We begin from the leaves, initialize them with input array elements \(a[0, 1, \ldots, n-1]\). Then we move upward to the higher level to calculate the parents’ sum till we get to the root of the segment tree.

def buildTree(nums):
    length = len(nums)
    tree = [0] * (2 * length)
    for i, n in enumerate(nums):
        tree[length + i] = n
    for i in range(n - 1, 0, -1):
        tree[i] = tree[2 * i] + tree[2 * i + 1]
    return tree

int[] tree;
int n;
public NumArray(int[] nums) {
    if (nums.length > 0) {
        n = nums.length;
        tree = new int[n * 2];
        buildTree(nums);
    }
}

private void buildTree(int[] nums) {
    for (int i = n, j = 0;  i < 2 * n; i++,  j++)
        tree[i] = nums[j];
    for (int i = n - 1; i > 0; --i)
        tree[i] = tree[i * 2] + tree[i * 2 + 1];
}

Time and space complexity are about \(2n\).

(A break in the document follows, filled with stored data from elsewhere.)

-- ==== Sys2Proof/Certificates/Slice0/Obligations.lean ====
section
/-! DEFINITION. The statements for the provers. -/

open Sys2Proof Sys2Proof.Machine

/-- A step runs the command at the front of the queue with the queue's rest, and idles on an empty queue. For every
command c and state s, a step of s with c put at the front of its queue is exec of c on s. The queue of waiting
commands is the model's own (assumption 6). A step of a state whose queue is empty answers that state unchanged.
DESIGN CHOICE of the model, assumption 6: the spec gives no queue and the model no tick. (Derived from R308, R547,
R22, R24.) -/
def Obligations.FrontCommandRuns : Prop :=
  (∀ (c : Instr) (s : State), step { s with pending := c :: s.pending } = exec c s)
  ∧ (∀ s : State, s.pending = [] → step s = .next s)

/-- Every command ends in a next state and leaves the queue of waiting commands alone. For every command and every state,
exec answers a next state, never a fault or a refusal, whose queue is the queue before, and whose two memories are the
memories before with a list of stores made in order: no command changes a byte of memory that it does not store to.
(Derived from R445, R548.) -/
def Obligations.EveryCommandCompletes : Prop :=
  ∀ (c : Instr) (s : State), ∃ (t : State) (mw hw : List Run), exec c s = .next t ∧ t.pending = s.pending
    ∧ t.mem = s.mem.setRuns mw ∧ t.host = s.host.setRuns hw
    ∧ (s.memOk → ∀ a,
        ((∀ r ∈ mw, a < r.addr ∨ r.addr + r.bytes.length ≤ a) → t.mem.get a = s.mem.get a)
        ∧ ((∀ r ∈ hw, a < r.addr ∨ r.addr + r.bytes.length ≤ a) → t.host.get a = s.host.get a))

/-- Every step keeps both memories in canonical form. For every state whose device memory and host memory are in canonical
form (addresses strictly rising, no byte listed that equals what an unlisted address reads as), any next state of a
step is again such a state. The canonical form is the model's representation of the memories (assumption 3). (Derived
from R237, R31.) -/
def Obligations.StepKeepsMemoriesCanonical : Prop :=
  ∀ s t : State, s.memOk → step s = .next t → t.memOk

/-- The memories are in canonical form at reset, and nothing waits. State.reset has both memories in canonical form with
nothing listed, and an empty queue. (Derived from R499, R491.) -/
def Obligations.ResetMemoriesCanonical : Prop :=
  State.reset.memOk ∧ State.reset.mem = [] ∧ State.reset.host = [] ∧ State.reset.pending = []

/-- The scalar operations work modulo 2^64 and the vector operations lane by lane, and change only their destination. For
ADD, ADDI, SUB, MUL, AND, OR, XOR, SHL, SHR, MIN, MAX, LI and LIH: when a facet stands at a well encoded word of that
opcode, the command answers the state in which S[SD] holds the result of R159 on S[SA], S[SB] and IMM (S0 reads 0 and
ignores the write), the pc is one instruction further, and every other register, all of memory and the rest of the
device are unchanged but for the time. VADD, VSUB, VMUL, VFMA, VMAX, VMIN, VCMPLT and VSEL: lane i of VD becomes the
operation of R163 on lanes i of VA, VB and VC, for every lane that VA and VB both have; the pc goes on and nothing
else of the state changes but the time. VBCAST, VEXT, VRSUM, VRMAX, VLDA, VSTA and the special functions complete too,
and are framed: the run goes on at the next instruction with its tile pointers, scratch, call stack and log as they
were; VEXT changes S[SS] alone, VSTA its accumulator slot alone, the others VD alone. (Derived from R143, R155, R156,
R159, R163, R164, R177.) -/
def Obligations.FacetArithmetic : Prop :=
  (∀ (s : State) (f now word op : Nat) (r : FacetRun) (c : Instr) (res : Word64 → Word64 → Word64 → Word64),
       (c, op, res) ∈ scalarOps f now → s.atInstr f op word r →
         exec c s = .next (s.withRun f now
           (r.setS (bits word 51 5) (res (r.sreg (bits word 46 5)) (r.sreg (bits word 41 5)) (immWord word))).onward))
  ∧ ((∀ (s : State) (f now word op : Nat) (r : FacetRun) (c : Instr) (lane : Nat → Nat → Nat → Nat),
       (c, op, lane) ∈ laneOps f now → s.atInstr f op word r →
         ∃ l : List Nat, exec c s = .next (s.withRun f now (r.setVec (bits word 51 5) l).onward)
           ∧ l.length = min (r.vec (bits word 46 5)).length (r.vec (bits word 41 5)).length
           ∧ ∀ i, i < l.length → nth l i 0 =
               lane (nth (r.vec (bits word 46 5)) i 0) (nth (r.vec (bits word 41 5)) i 0) (nth (r.vec (bits word 36 5)) i 0))
     ∧ (∀ (s : State) (f now word op : Nat) (r : FacetRun) (c : Instr),
       (c, op) ∈ [(Instr.vbcast f now, 0x48), (Instr.vext f now, 0x49), (Instr.vrsum f now, 0x4A), (Instr.vrmax f now, 0x4B),
         (Instr.vlda f now, 0x4E), (Instr.vsta f now, 0x4F), (Instr.expV f now, 0x50), (Instr.exp2 f now, 0x51), (Instr.ln f now, 0x52),
         (Instr.log2 f now, 0x53), (Instr.rcp f now, 0x54), (Instr.sqrt f now, 0x55), (Instr.rsqrt f now, 0x56), (Instr.tanh f now, 0x57),
         (Instr.sigmoid f now, 0x58), (Instr.silu f now, 0x59), (Instr.erf f now, 0x5A), (Instr.gelu f now, 0x5B)] →
       s.atInstr f op word r →
         ∃ q : FacetRun, exec c s = .next (s.withRun f now q) ∧ q.pc = r.pc + 1 ∧ q.tp = r.tp ∧ q.scratch = r.scratch ∧ q.calls = r.calls
           ∧ q.logUsed = r.logUsed
           ∧ (∀ i, ¬ (op = 0x49 ∧ i = bits word 10 5) → q.sreg i = r.sreg i)
           ∧ (∀ i, ¬ (op = 0x4F ∧ i = bits word 30 4) → q.slot i = r.slot i)
           ∧ (∀ i, op = 0x49 ∨ op = 0x4F ∨ i ≠ bits word 51 5 → q.vec i = r.vec i)))

/-- Control flow moves the pc as R158 says, and TRAP, a misused call stack or an ill-encoded word fails the command. At a
well encoded word: NOP goes on; BR goes to pc + OFFSET; BC branches when its condition holds on S[SA] and S[SB], else
goes on; LOOP writes S[SA] - 1 and branches while the register then reads non-zero (with S0 it never does); CALL with
fewer than 8 return addresses pushes the next address and branches; RET goes to the newest return address and drops
it. Nothing else of the state changes but the time. TRAP fails the command with KERNEL_TRAP (0x3A), its event carrying
OFFSET. CALL with 8 return addresses held, RET with none, any command of a facet instruction at a word that is not
well encoded, and one at a pc past the loaded code fail it with ILLEGAL_INSTRUCTION (0x39), the event carrying the
instruction's address. (Derived from R156, R157, R158, R444.) -/
def Obligations.FacetControlFlow : Prop :=
  (∀ (s : State) (f now word : Nat) (r : FacetRun),
       (s.atInstr f 0x00 word r → exec (.facetNop f now) s = .next (s.withRun f now r.onward))
       ∧ (s.atInstr f 0x02 word r → exec (.br f now) s = .next (s.withRun f now (r.goto (r.pc + branchOff word))))
       ∧ (s.atInstr f 0x03 word r → exec (.bc f now) s = .next (s.withRun f now
           (if branchTaken (bits word 43 3) (r.sreg (bits word 51 5)) (r.sreg (bits word 46 5)) then r.goto (r.pc + branchOff word)
            else r.onward)))
       ∧ (s.atInstr f 0x04 word r → exec (.loopInst f now) s = .next (s.withRun f now
           (let q := r.setS (bits word 51 5) (r.sreg (bits word 51 5) - 1)
            if q.sreg (bits word 51 5) ≠ 0 then q.goto (r.pc + branchOff word) else q.onward)))
       ∧ (s.atInstr f 0x05 word r → r.calls.length < 8 → exec (.callInst f now) s = .next (s.withRun f now
           ({ r with calls := (r.pc + 1) :: r.calls }.goto (r.pc + branchOff word))))
       ∧ (∀ a l, s.atInstr f 0x06 word r → r.calls = a :: l → exec (.retInst f now) s = .next (s.withRun f now
           ({ r with calls := l }.goto a))))
  ∧ (∀ (s : State) (f now word : Nat) (r : FacetRun),
       (s.atInstr f 0x07 word r →
         exec (.trap f now) s = .next (s.put ((s.start.at_ now).facetFail r 0x3A (bits word 0 24))))
       ∧ (s.atInstr f 0x05 word r → 8 ≤ r.calls.length →
         exec (.callInst f now) s = .next (s.put ((s.start.at_ now).facetFail r 0x39 (r.addr r.pc))))
       ∧ (s.atInstr f 0x06 word r → r.calls = [] →
         exec (.retInst f now) s = .next (s.put ((s.start.at_ now).facetFail r 0x39 (r.addr r.pc))))
       ∧ (s.dev.run f = some r → r.loaded = true → r.drain = false → s.dev.nodeStalled r = false → (∀ v, r.word = some v → encodingOk v = false) →
         exec (.addS f now) s = .next (s.put ((s.start.at_ now).facetFail r 0x39 (r.addr r.pc)))))

/-- RDSPEC, LD64, LD32 and STAGE_QUERY write what they read to S[SD]. RDSPEC writes the special value of its IMM;
DEVICE_TIME, allowed in Default mode only, is also counted as a timing-dependent choice; another IMM fails
ILLEGAL_INSTRUCTION. LD64 and LD32 write the 8 or 4 little-endian bytes that the command sees at S[SA] + IMM, zero-
extended, when the address is LOCAL, aligned and readable. STAGE_QUERY writes the bytes left of the 64 KiB commit-log
allowance. No other register and no memory changes. (Derived from R160, R159, R187, R167.) -/
def Obligations.FacetReads : Prop :=
  ∀ (s : State) (f now word : Nat) (r : FacetRun),
    (∀ x, s.atInstr f 0x1D word r → (bits word 0 32, x) ∈ specialValues (s.devAt now) r →
      exec (.rdspec f now) s = .next (s.withRun f now (r.setS (bits word 51 5) (BitVec.ofNat 64 x)).onward))
    ∧ (s.atInstr f 0x1D word r → bits word 0 32 = 4 → r.strict = false →
      exec (.rdspec f now) s = .next (s.put (((s.start.at_ now).facetTdc f r).thenRun f
        (r.setS (bits word 51 5) (BitVec.ofNat 64 (max s.dev.time now))).onward)))
    ∧ (s.atInstr f 0x1D word r → bits word 0 32 ≠ 4 → (∀ x, (bits word 0 32, x) ∉ specialValues (s.devAt now) r) →
      exec (.rdspec f now) s = .next (s.put ((s.start.at_ now).facetFail r 0x39 (r.addr r.pc))))
    ∧ (∀ (n op : Nat) (c : Instr) (m : Node) (bs : List Byte), (n, op, c) ∈ [(8, 0x1E, Instr.ld64 f now), (4, 0x1F, Instr.ld32 f now)] →
      s.atInstr f op word r →
      let a := (r.sreg (bits word 46 5) + immWord word).toNat
      isLocal a = true → a % n = 0 → (s.devAt now).node r.seq r.node = some m → (s.start.at_ now).rdNode r.job m a n = .ok bs →
      exec c s = .next (s.withRun f now (r.setS (bits word 51 5) (BitVec.ofNat 64 (ofBytes bs))).onward))
    ∧ (s.atInstr f 0x81 word r → exec (.stageQuery f now) s = .next (s.withRun f now
        (r.setS (bits word 51 5) (BitVec.ofNat 64 (65536 - r.logUsed))).onward))

/-- VBCAST, VEXT, VRSUM, VRMAX, VLDA, VSTA and the twelve special functions write only their destination. VBCAST puts the
low 32 bits of S[SS] in all 128 lanes; VEXT puts a lane, zero-extended, in S[SS]; VRSUM and VRMAX put the sum or
maximum by the fixed tree in lane 0 and +0 elsewhere; VLDA copies a chunk of 128 elements of an accumulator slot to VD
and VSTA a vector into a chunk of a slot; EXP, EXP2, LN, LOG2, RCP, SQRT, RSQRT, TANH, SIGMOID, SILU, ERF and GELU
apply their function to every lane of VA. Nothing else changes but the time. (Derived from R163, R177, R164, R178.) -/
def Obligations.FacetVectorMoves : Prop :=
  ∀ (s : State) (f now word : Nat) (r : FacetRun),
    (s.atInstr f 0x48 word r → exec (.vbcast f now) s = .next (s.withRun f now
      (r.setVec (bits word 51 5) (List.replicate 128 ((r.sreg (bits word 10 5)).toNat % 2 ^ 32))).onward))
    ∧ (s.atInstr f 0x49 word r → exec (.vext f now) s = .next (s.withRun f now
      (r.setS (bits word 10 5) (BitVec.ofNat 64 (nth (r.vec (bits word 46 5)) (bits word 3 7) 0))).onward))
    ∧ (s.atInstr f 0x4A word r → exec (.vrsum f now) s = .next (s.withRun f now
      (r.setVec (bits word 51 5) (tree fadd (r.vec (bits word 46 5)) :: List.replicate 127 0)).onward))
    ∧ (s.atInstr f 0x4B word r → exec (.vrmax f now) s = .next (s.withRun f now
      (r.setVec (bits word 51 5) (tree fmax (r.vec (bits word 46 5)) :: List.replicate 127 0)).onward))
    ∧ (s.atInstr f 0x4E word r → exec (.vlda f now) s = .next (s.withRun f now
      (r.setVec (bits word 51 5) (((r.slot (bits word 30 4)).drop (128 * bits word 25 5)).take 128)).onward))
    ∧ (s.atInstr f 0x4F word r → exec (.vsta f now) s = .next (s.withRun f now
      (r.setSlot (bits word 30 4) ((r.slot (bits word 30 4)).take (128 * bits word 25 5) ++ r.vec (bits word 46 5)
        ++ (r.slot (bits word 30 4)).drop (128 * bits word 25 5 + 128))).onward))
    ∧ (∀ c op fn, (c, op, fn) ∈ specialOps f now → s.atInstr f op word r → exec c s = .next (s.withRun f now
      (r.setVec (bits word 51 5) ((r.vec (bits word 46 5)).map (special fn))).onward))

/-- ACC_ZERO, ACC_LOAD, ACC_ADD, ACC_STORE and MMA write their slot or tile alone. ACC_ZERO makes the slot 4,096 zeros.
ACC_LOAD and ACC_ADD, on a dense tile at TPA, put fl(value) or fl(acc + value) in rows H × ARB to H × ARB + H - 1 and
keep every other element. ACC_STORE writes those rows, converted, to a dense tile at TPA that lies in the scratch.
MMA, on operand tiles that it accepts, leaves the slot as the pairs taken in order leave it and counts itself; a
dropped index under FAULT_ON_DROP fails it with SPARSE_FAULT, and a false zero-map makes its rows free values (R54).
(Derived from R54, R162, R172, R175, R207, R209.) -/
def Obligations.FacetAccumulators : Prop :=
  ∀ (s : State) (f now word : Nat) (r : FacetRun),
    let H := 64 / 2 ^ bits word 38 2
    let top := H * bits word 36 2
    let acc := bits word 52 4
    (s.atInstr f 0x33 word r → exec (.accZero f now) s = .next (s.withRun f now (r.setSlot acc (List.replicate 4096 0)).onward))
    ∧ (∀ c op add (t : Tile), (c, op, add) ∈ [(Instr.accLoad f now, 0x32, false), (Instr.accAdd f now, 0x34, true)] → s.atInstr f op word r →
      r.tile (r.ptr (bits word 46 6)) = .ok t → t.hdr.sparsity = 0 →
      ∃ l : List Nat, exec c s = .next (s.withRun f now (r.setSlot acc l).onward) ∧ l.length = (r.slot acc).length
        ∧ ∀ i, i < l.length → nth l i 0 =
            (if top ≤ i / 64 ∧ i / 64 < top + H then
              (if add then flc ((f32 (nth (r.slot acc) i 0)).add (t.view.val (i / 64 - top) (i % 64)))
               else fl (t.view.val (i / 64 - top) (i % 64)))
             else nth (r.slot acc) i 0))
    ∧ (∀ (t : Tile) (q : FacetRun), s.atInstr f 0x31 word r → r.tile (r.ptr (bits word 46 6)) = .ok t → t.hdr.sparsity = 0 →
      r.putTile (r.ptr (bits word 46 6))
        (storeAcc t.hdr ((s.start.at_ now).conv r (bits word 32 2) (bits word 24 8)) (r.slot acc) top H) = .ok q →
      exec (.accStore f now) s = .next (s.withRun f now q.onward))
    ∧ (∀ as bs : List Tile, s.atInstr f 0x30 word r →
      r.tiles (bits word 46 6) (2 ^ bits word 38 2) = .ok as → r.tiles (bits word 40 6) (2 ^ bits word 38 2) = .ok bs →
      ((as.zip bs).all fun p => pairOk p.1.hdr p.2.hdr (bit word 35) H) = true →
      let o := mmaPairs top H (bit word 35) r.sfod (if bit word 34 then setRows (r.slot acc) top H fun _ => 0 else r.slot acc) (as.zip bs)
      let w := (s.start.at_ now).mmaCount f r (2 ^ bits word 38 2) o
      let free := w.dev.drawMany (64 * H)
      exec (.mma f now) s = .next (s.put
        (if o.stop then w.facetFail r 0x31 0
         else if o.undef then { w with dev := free.1 }.thenRun f (r.setSlot acc (setRows o.acc top H fun i => nth free.2 (i - 64 * top) 0)).onward
         else w.thenRun f (r.setSlot acc o.acc).onward)))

Update the Value of an element

This is similar to Build Tree. We update the value of the leaf node of our tree which corresponds to the updated element. Later the changes are propagated through the upper levels of the tree straight to the root.

def updateValue(i, val):
    i += len(nums)
    tree[i] = val
    i //= 2
    while i > 0:
      tree[i] = tree[i * 2] + tree[i * 2 + 1]
      i //= 2

void update(int pos, int val) {
    pos += n;
    tree[pos] = val;
    while (pos > 0) {
        int left = pos;
        int right = pos;
        if (pos % 2 == 0) {
            right = pos + 1;
        } else {
            left = pos - 1;
        }
        // parent is updated after child is updated
        tree[pos / 2] = tree[left] + tree[right];
        pos /= 2;
    }
}

Time complexity is \(O(logn)\) and space complexity is \(O(1)\).

Query

We can find range sum query \([L, R]\) using segment tree in the following way:

Algorithm hold loop invariant:

\(l \le r\) and sum of \([L \ldots l]\) and \([r \ldots R]\) has been calculated, where \(l\) and \(r\) are the left and right boundary of calculated sum. Initially we set \(l\) to the leaf at \(L\) and \(r\) to leaf at \(R\). Range \([l, r]\) shrinks on each iteration till range borders meets after approximately \(\log n\) iterations of the algorithm.

Loop till \(l \le r\)
Check if l is right child of its parent P
- l is right child of P. Then P contains sum of range of l and another child smaller than l (which is outside the range \([l, r]\)) and we don’t need parent P sum. Add l to sum and set l to point to the right of P on the upper level.
- l is the left child of P. Then parent P contains sum of range which lies in \([l, r]\). Move l to P.
Check if r is left child of its parent P
- r is left child of P. Then P contains sum of range of r and another child larger than r (which is outside the range \([l, r]\)) and we don’t need parent P sum. Add r to sum and set r to the left of P on the upper level.
- r is the right child of P. Then parent P contains sum of range which lies in \([l, r]\). Move r to P.

def sumRnage(l, r):
    sum = 0
    l += n
    r += n

    while l <= r:
        if l % 2 == 1:
            sum += tree[l]
            l += 1
        if r % 2 == 0:
            sum += tree[r]
            r -= 1
        l //= 2
        r //= 2

    return sum

public int sumRange(int l, int r) {
    // get leaf with value 'l'
    l += n;
    // get leaf with value 'r'
    r += n;
    int sum = 0;
    while (l <= r) {
        if ((l % 2) == 1) {
           sum += tree[l];
           l++;
        }
        if ((r % 2) == 0) {
           sum += tree[r];
           r--;
        }
        l /= 2;
        r /= 2;
    }
    return sum;
}

Time complexity is \(O(logn)\) because on each iteration of the algorithm we move one level up. The space complexity is \(O(1)\).